Новый проект Фонда Егора Гайдара и Центра документального кино «Ракурс» стартовал в минувшую пятницу в Москве. Это беседы с известными интеллектуалами о том, что происходит в стране и мире. Первой стала встреча Андрея Колесникова с Ириной Прохоровой и Евгением Ясиным. Мы публикуем материалы беседы с небольшими сокращениями.

Андрей Колесников: Первый вопрос. У нас реформы только сверху бывают?

Евгений Ясин: Как правило, реформы начинают элиты. Реформы вообще предполагают некое размышление, а размышление всегда индивидуально. Элита предлагает план, и другого способа я себе не представляю.

Ирина Прохорова: Вы знаете, когда я слышу слово «элита», у меня возникает какая-то глубокая задумчивость. Во-первых, что мы называем элитой, какова она в разные исторические периоды? И все ли реформы за последние тридцать лет существования России можно назвать модернизационными? Строить железные дороги — это вроде как модернизация, а сам способ управления строительством может быть глубоко архаическим. Важно понять, что мы подразумеваем под реформами.

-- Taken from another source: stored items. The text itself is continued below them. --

-- ==== Sys2Proof/Machine/Listening.lean ====
section
/-! DEFINITION. Listening and the wake path (03): frame recording, the stage tests, wakes and the privet gate, PRIV_N and TALK_N,
`LISTEN_POLICY`, `WAKE_ARM` and `AUDIO_READ`. -/

namespace Sys2Proof.Machine

/- ### Domains and clocks (03 R47, R50, Table 3.4) -/

/-- Ticks of the longest candidate and hold (03 R55, R56). -/
def candidateTicks : Nat := 6144000

/-- The Gorse controller and the listen core work (14 R335, R336). -/
def listens (s : State) : Bool := gorseRuns s && !s.fault.haltGorse

/-- A wake is decided or its gate is open. -/
def wakeUnderWay (s : State) : Bool := s.listen.wakeDecided.isSome || s.listen.gateOpen

/-- The policy that rules the audio: that of the wake under way, or of the open candidate (03 R56), else the policy in force. -/
def audioPolicy (s : State) : ListenPolicy :=
  if wakeUnderWay s then s.listen.wakePolicy else if s.listen.candidate.isSome then s.listen.candPolicy else s.listen.policy

/-- Vision stage 1 needs the listen core (04 Table 4.7). -/
def visionListens (s : State) : Bool := s.cam0.stage1 || s.cam1.stage1

/-- A candidate is open, or closed on this very tick: what its close brings at the next frame boundary comes after this tick (03 R54, R56 and the
example of the wake stages). -/
def candidateHeld (s : State) : Bool := s.listen.candidate.isSome || s.listen.closedAt == some s.stb

/-- The state that `MODE` and the wake stages give an audio domain. -/
def audioWant (s : State) (d : Nat) : DomState :=
  let mode := (audioPolicy s).mode
  let on := fun (b : Bool) => if b then DomState.on else .off
  if d = domMica then on (mode != 0 || wakeUnderWay s)
  else if d = domMicb then on (mode == 2 || candidateHeld s || wakeUnderWay s)
  else if d = domVib then on (mode != 0)
  else if s.listen.stage1 || candidateHeld s || visionListens s then .on
  else if mode = 0 then .off else .ret

def audioDoms : List Nat := [0x01, 0x02, 0x03, 0x04]

/-- Start the returns that are due. -/
def raiseAudio (s : State) : State :=
  audioDoms.foldl (fun s d => if audioWant s d = .on then demandDom s d 0x00 0x06 else s) s

/-- Entries of the cascade. A domain that another control took deeper stays there. -/
def lowerAudio (s : State) : State :=
  audioDoms.foldl (fun s d =>
    let w := audioWant s d
    if w = .on || (domOf s d).state = w || ((domOf s d).state == .off && w == .ret) then s else cascadeState s d w) s

/-- The changes of a frame boundary (03 R50): domains, then clocks. A wake decided on this tick changes the clocks at the next boundary (Table
3.4), and domains that PRIV_N released on this tick return at the next (R67). A frame that begins with another rate on mic 0 carries
`SETTLE`. -/
def settleAudio (s : State) : State :=
  let s1 := setAudioPins (lowerAudio (if s.listen.privReturn then s else raiseAudio s)) (wakeUnderWay s && s.listen.wokeAt != some s.stb)
  let old := s.pins.pdmClkA
  { s1 with listen := { s1.listen with settleNext := decide (old ≠ 0 ∧ s1.pins.pdmClkA ≠ 0 ∧ old ≠ s1.pins.pdmClkA) } }

/- ### Wakes (03 R59, R60, R63, R64) -/

/-- First frame boundary at or after a tick. -/
def boundaryAfter (t : Nat) : Nat := roundUp t frameTicks

/-- A wake asserts PEWAKE_N while the link or PF0 sleeps too deep (05 R128). -/
def assertPewake (s : State) : State :=
  if s.pcie.link == .l12 || s.pcie.link == .l2 || s.pcie.d0 == .d3cold then { s with pins := { s.pins with pewakeLow := true } } else s

/-- Keep the frames of the release point and after. -/
def dropBefore (release : Nat) (l : Listen) : Listen :=
  { l with frames := l.frames.filter (fun f => decide (release ≤ f.stamp)), frames48 := [], workArea := [] }

/-- A wake source fires (03 R59, R63): while a wake is under way it is only counted. A decided wake invalidates the frames older than
its release point, ends the candidate, and requests stage 3. It runs under the policy `p`, and `dir` is the talker's direction, where one was
estimated. -/
def wake (s : State) (src : WakeSource) (release : Nat) (p : ListenPolicy) (dir : Nat) : State :=
  if !listens s || s.listen.priv then s
  else if wakeUnderWay s then { s with listen := { s.listen with extraWakes := min (s.listen.extraWakes + 1) 65535 } }
  else
    let l := dropBefore release s.listen
    let s := { s with listen := { l with
      wakeId := l.wakeId + 1, lastSource := src, wakePending := true, wakeDecided := some release, release := release, candidate := none,
      closedAt := if l.candidate.isSome then some s.stb else l.closedAt, wokeAt := some s.stb, stage3 := true, wakePolicy := p, direction := dir, overMain := 0, over48 := 0, start48 := 0, endOfTurnAt := none, closeDue := false } }
    requestStage3 (raiseAudio (assertPewake s))

/-- `CANDIDATE_OPEN` (03 R53). -/
def candidateOpen (score : Nat) (s : State) : State :=
  let l := s.listen
  if !listens s || l.priv || !l.stage1 || !domOn s 0x04 || l.candidate.isSome || decide (score < l.policy.s1Threshold) then s
  else
    let s := raiseAudio { s with listen := { l with candidate := some s.stb, candAt := s.stb, candPolicy := l.policy, workArea := natLe 2 score } }
    setAudioPins s (arrayMode s)

/-- Array frames were valid by now (03 R54). -/
def arrayHeard (s : State) : Bool := match s.listen.frames.getLast? with | some f => f.valid.getLsbD 1 | none => false

/-- Longest time from a phrase end to its decision. -/
def decideTicks : Nat := 460800

/-- `STAGE_2_DECISION` (03 R54). -/
def stage2Decision (ver spk phraseEnd : Nat) (dir : Option Nat) (s : State) : State :=
  let p := s.listen.candPolicy
  match s.listen.candidate with
  | none => s
  | some t =>
    if !listens s || !domOn s 0x04 || decide (s.stb < phraseEnd) || decide (phraseEnd + decideTicks < s.stb) || decide (t + candidateTicks < s.stb) then s
    else
      let ok := decide (p.s2Threshold ≤ ver) && (p.spkProfile == 0 || decide (p.spkThreshold ≤ spk))
      let d := if arrayHeard s then (match dir with | some d => if d < 360 then d else 0xFFFF | none => 0xFFFF) else 0xFFFF
      let s := { s with listen := { s.listen with candidate := none, closedAt := some s.stb } }
      if ok then wake s .phrase (boundaryAfter phraseEnd) p d else s

/-- `CANDIDATE_TIMEOUT` (03 R55). -/
def candidateTimeout (s : State) : State :=
  match s.listen.candidate with
  | some t => if t + candidateTicks ≤ s.stb then { s with listen := { s.listen with candidate := none, closedAt := some s.stb } } else s
  | none => s

/- ### AUDIO_READ (03 R71 to R73) -/

def audioRate (c : Cmd) : Nat := arg c 30 1
def audioWaits (c : Cmd) : Bool := (arg c 32 1).testBit 1
def audioCloses (c : Cmd) : Bool := (arg c 32 1).testBit 0

/-- Channels of a record: the selected ones, then the beam. -/
def audioChannels (s : State) (c : Cmd) : List Nat :=
  (List.range 9).filter (fun i => (arg c 28 2).testBit i) ++ (if (audioPolicy s).beam = 1 then [9] else [])

def audioSamples (c : Cmd) : Nat := if audioRate c = 1 then 480 else 160
def audioRecord (s : State) (c : Cmd) : Nat := 32 + 4 * (audioChannels s c).length * audioSamples c

/-- Static conditions of `AUDIO_READ`. -/
def paramsAudioRead (c : Cmd) : Bool :=
  decide (arg c 28 2 < 512) && decide (audioRate c ≤ 1) && decide (1 ≤ arg c 31 1) && decide (arg c 31 1 ≤ 100) && decide (arg c 32 1 < 4)
    && argZero c 33 35 && restZero c 48 && !(audioRate c == 1 && (arg c 28 2).testBit 8)

/-- Samples of a channel of a frame. -/
def frameChannel (f : AudioFrame) (i : Nat) : List (BitVec 24) := if i < 8 then f.mics.getD i [] else if i = 8 then f.vib else f.beam

/-- One frame record (03 Table 3.10). -/
def audioBytes (s : State) (c : Cmd) (f : AudioFrame) (gap : Bool) : List Byte :=
  let chans := audioChannels s c
  let n := audioSamples c
  let valid := (chans.filter (fun i => f.valid.getLsbD i)).map (fun i => 2 ^ i)
  natLe 8 f.stamp ++ natLe 4 f.fseq ++ natLe 2 valid.sum ++ natLe 2 (b2n f.settle + 2 * b2n f.endOfTurn + 4 * b2n gap) ++ natLe 2 n
    ++ natLe 1 chans.length ++ [0] ++ natLe 2 f.direction ++ natLe 2 s.listen.wakeId.toNat ++ zeroBytes 8
    ++ (List.range n).flatMap (fun t => chans.flatMap (fun i =>
        intLe 4 (if f.valid.getLsbD i then ((frameChannel f i).getD t 0).toInt else 0)))

/-- What a read has gathered (03 Table 3.11); `misc` holds the first stamp written and the `END_OF_TURN` seen. -/
def audioResult (s : State) (c : Cmd) : List Byte :=
  natLe 4 (c.misc.getD 0 0) ++ natLe 2 c.cnt ++ natLe 2 (min c.lost 65535) ++ natLe 2 s.listen.wakeId.toNat
    ++ natLe 2 (b2n (!s.listen.gateOpen) + 2 * c.misc.getD 1 0)

/-- Frames skipped before a stamp because the ring overwrote them. -/
def audioLost (s : State) (c : Cmd) : Nat :=
  if audioRate c = 1 then (s.listen.over48 - max c.first s.listen.start48) / frameTicks else (s.listen.overMain - c.first) / frameTicks

/-- Write one frame record. -/
def writeAudio (x : State × Cmd) (f : AudioFrame) : State × Cmd :=
  let s := x.1
  let c := x.2
  let gone := audioLost s c
  let r := boundaryRead s s.listen.gateOpen (dmaMaster .pf0) (audioBytes s c f (decide (0 < gone)))
  let s := writeDest r.1 c (arg c 36 8 + audioRecord s c * c.cnt) r.2
  let c := { c with misc := [if c.cnt = 0 then f.stamp % 2 ^ 32 else c.misc.getD 0 0, max (c.misc.getD 1 0) (b2n f.endOfTurn)],
                    cnt := c.cnt + 1, lost := c.lost + gone, first := f.stamp + frameTicks }
  ({ s with listen := { s.listen with unread := max s.listen.unread c.first } }, c)

/-- The readable frames of a read, oldest first. -/
def audioReady (s : State) (c : Cmd) : List AudioFrame :=
  ((if audioRate c = 1 then s.listen.frames48 else s.listen.frames).filter (fun f => decide (max c.first s.listen.release ≤ f.stamp))).take
    (arg c 31 1 - c.cnt)

/-- The final completion of a read; `CLOSE` asks for the gate's close (03 R62). -/
def finishAudio (s : State) (c : Cmd) : State :=
  let s := if audioCloses c ∧ s.listen.gateOpen then { s with listen := { s.listen with closeDue := true } } else s
  complete s c (if c.lost = 0 then .ok else .truncated) (audioResult s c)

/-- A read takes the frames that are ready: it completes, or waits for more. -/
def pumpAudio (c : Cmd) (s : State) : State :=
  let r := (audioReady s c).foldl writeAudio (s, c)
  if arg c 31 1 ≤ r.2.cnt ∨ audioWaits c = false then finishAudio r.1 r.2
  else
    let c := { r.2 with phase := .parked .frames }
    setCmd r.1 { c with res := audioResult r.1 c }

/-- A read begins at an open gate (03 R72), `parked` after it waited for the wake: 0xFFFF_FFFF then means the wake's release point. The spec
does not say what a `FROM` inside a frame means; the model starts at the next frame boundary (DESIGN CHOICE, notes/assumptions/72.md). -/
def beginAudio (c : Cmd) (parked : Bool) (s : State) : State :=
  let x := arg c 24 4
  let start : Nat := if x = 2 ^ 32 - 1 then (if parked then s.listen.release else s.listen.unread)
    else (expand32 (BitVec.ofNat 32 x) c.fetchStamp).toNat
  pumpAudio { c with first := max (boundaryAfter start) s.listen.release, cnt := 0, lost := 0, misc := [] } s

Понимаете, завезти компьютеры и сушеных крокодилов — это запросто, одеться в европейский костюм — тоже. Если мы говорим, что реформы начинают элиты, то встает вопрос — а какая у этой элиты система ценностей? Говорят, что государство — первый европеец, но, на мой взгляд, может так оказаться, что другие страты общества куда более модернизационны, даже если они не знают этого слова и работают без новых технологий.

Не упрощаем ли мы ситуацию, говоря, что есть какая-то элита и, как всегда, темный народ? Не факт, что реформы сверху всегда направлены на идею прогресса.

А. К.: Что дает реформам толчок? Возможны ли они в спокойной ситуации? Или реформы — это всегда ответ на какой-то провал, на кризис и так далее?

Е. Я.: Если взять, например, то, что делал Петр I, то эти действия никто сразу реформами не называл. Он просто пытался усилить российскую армию, и так, шаг за шагом, набиралось то, что его последователи назовут потом реформами. То есть не обязательно толчком служит какая-то беда.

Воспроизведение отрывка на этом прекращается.